» BRIEF: Make a tally of the lines in the records that include the string "getD", and give only that number.

Saved entries:
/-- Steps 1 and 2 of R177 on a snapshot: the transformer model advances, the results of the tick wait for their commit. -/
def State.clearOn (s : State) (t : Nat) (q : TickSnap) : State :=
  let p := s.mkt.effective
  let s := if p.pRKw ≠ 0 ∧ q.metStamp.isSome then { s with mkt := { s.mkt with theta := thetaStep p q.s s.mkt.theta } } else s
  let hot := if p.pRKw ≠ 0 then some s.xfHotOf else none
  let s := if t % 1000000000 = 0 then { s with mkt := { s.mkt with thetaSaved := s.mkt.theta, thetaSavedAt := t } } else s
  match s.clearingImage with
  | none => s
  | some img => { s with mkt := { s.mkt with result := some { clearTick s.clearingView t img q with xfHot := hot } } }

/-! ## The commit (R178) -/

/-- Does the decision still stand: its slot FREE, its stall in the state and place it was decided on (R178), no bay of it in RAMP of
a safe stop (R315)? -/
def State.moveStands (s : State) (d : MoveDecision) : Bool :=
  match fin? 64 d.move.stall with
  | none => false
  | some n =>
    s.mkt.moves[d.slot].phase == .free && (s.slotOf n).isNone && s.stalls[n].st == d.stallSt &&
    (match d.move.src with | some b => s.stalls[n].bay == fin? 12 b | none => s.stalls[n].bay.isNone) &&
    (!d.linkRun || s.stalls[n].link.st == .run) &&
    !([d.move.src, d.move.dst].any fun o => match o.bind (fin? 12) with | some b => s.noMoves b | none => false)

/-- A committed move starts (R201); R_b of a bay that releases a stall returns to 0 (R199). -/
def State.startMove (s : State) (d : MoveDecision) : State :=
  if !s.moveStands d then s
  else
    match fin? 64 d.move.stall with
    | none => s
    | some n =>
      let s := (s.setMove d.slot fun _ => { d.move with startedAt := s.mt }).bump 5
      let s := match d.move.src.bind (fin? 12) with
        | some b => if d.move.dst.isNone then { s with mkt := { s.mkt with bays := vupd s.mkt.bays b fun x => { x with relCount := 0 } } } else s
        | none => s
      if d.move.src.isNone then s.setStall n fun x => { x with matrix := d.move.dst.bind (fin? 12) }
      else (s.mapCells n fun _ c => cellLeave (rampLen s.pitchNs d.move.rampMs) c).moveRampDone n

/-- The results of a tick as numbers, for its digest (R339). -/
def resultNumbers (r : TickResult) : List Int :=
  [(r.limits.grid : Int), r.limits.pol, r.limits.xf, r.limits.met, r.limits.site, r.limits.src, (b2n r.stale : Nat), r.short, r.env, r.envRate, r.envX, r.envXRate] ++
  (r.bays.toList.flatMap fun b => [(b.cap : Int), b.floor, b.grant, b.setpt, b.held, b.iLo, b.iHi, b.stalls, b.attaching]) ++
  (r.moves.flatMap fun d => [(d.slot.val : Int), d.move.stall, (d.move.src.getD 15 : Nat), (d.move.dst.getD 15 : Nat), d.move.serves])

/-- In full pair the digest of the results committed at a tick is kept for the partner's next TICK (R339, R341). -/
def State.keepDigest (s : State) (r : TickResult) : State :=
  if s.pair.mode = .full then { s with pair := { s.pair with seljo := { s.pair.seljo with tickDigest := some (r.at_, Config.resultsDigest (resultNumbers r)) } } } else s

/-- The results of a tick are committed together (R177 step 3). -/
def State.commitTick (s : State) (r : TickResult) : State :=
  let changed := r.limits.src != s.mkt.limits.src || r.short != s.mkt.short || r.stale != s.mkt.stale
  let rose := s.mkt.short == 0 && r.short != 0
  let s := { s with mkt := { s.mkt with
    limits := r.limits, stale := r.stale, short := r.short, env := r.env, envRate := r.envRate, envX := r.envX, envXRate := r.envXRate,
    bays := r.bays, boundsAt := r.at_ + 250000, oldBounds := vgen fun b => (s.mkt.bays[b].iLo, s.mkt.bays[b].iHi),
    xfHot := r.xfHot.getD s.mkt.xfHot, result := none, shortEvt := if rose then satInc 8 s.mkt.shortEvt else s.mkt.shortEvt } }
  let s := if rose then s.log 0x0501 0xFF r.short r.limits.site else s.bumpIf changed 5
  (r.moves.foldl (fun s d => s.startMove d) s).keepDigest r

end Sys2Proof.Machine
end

» ANSWER TO THIS PROBLEM: 2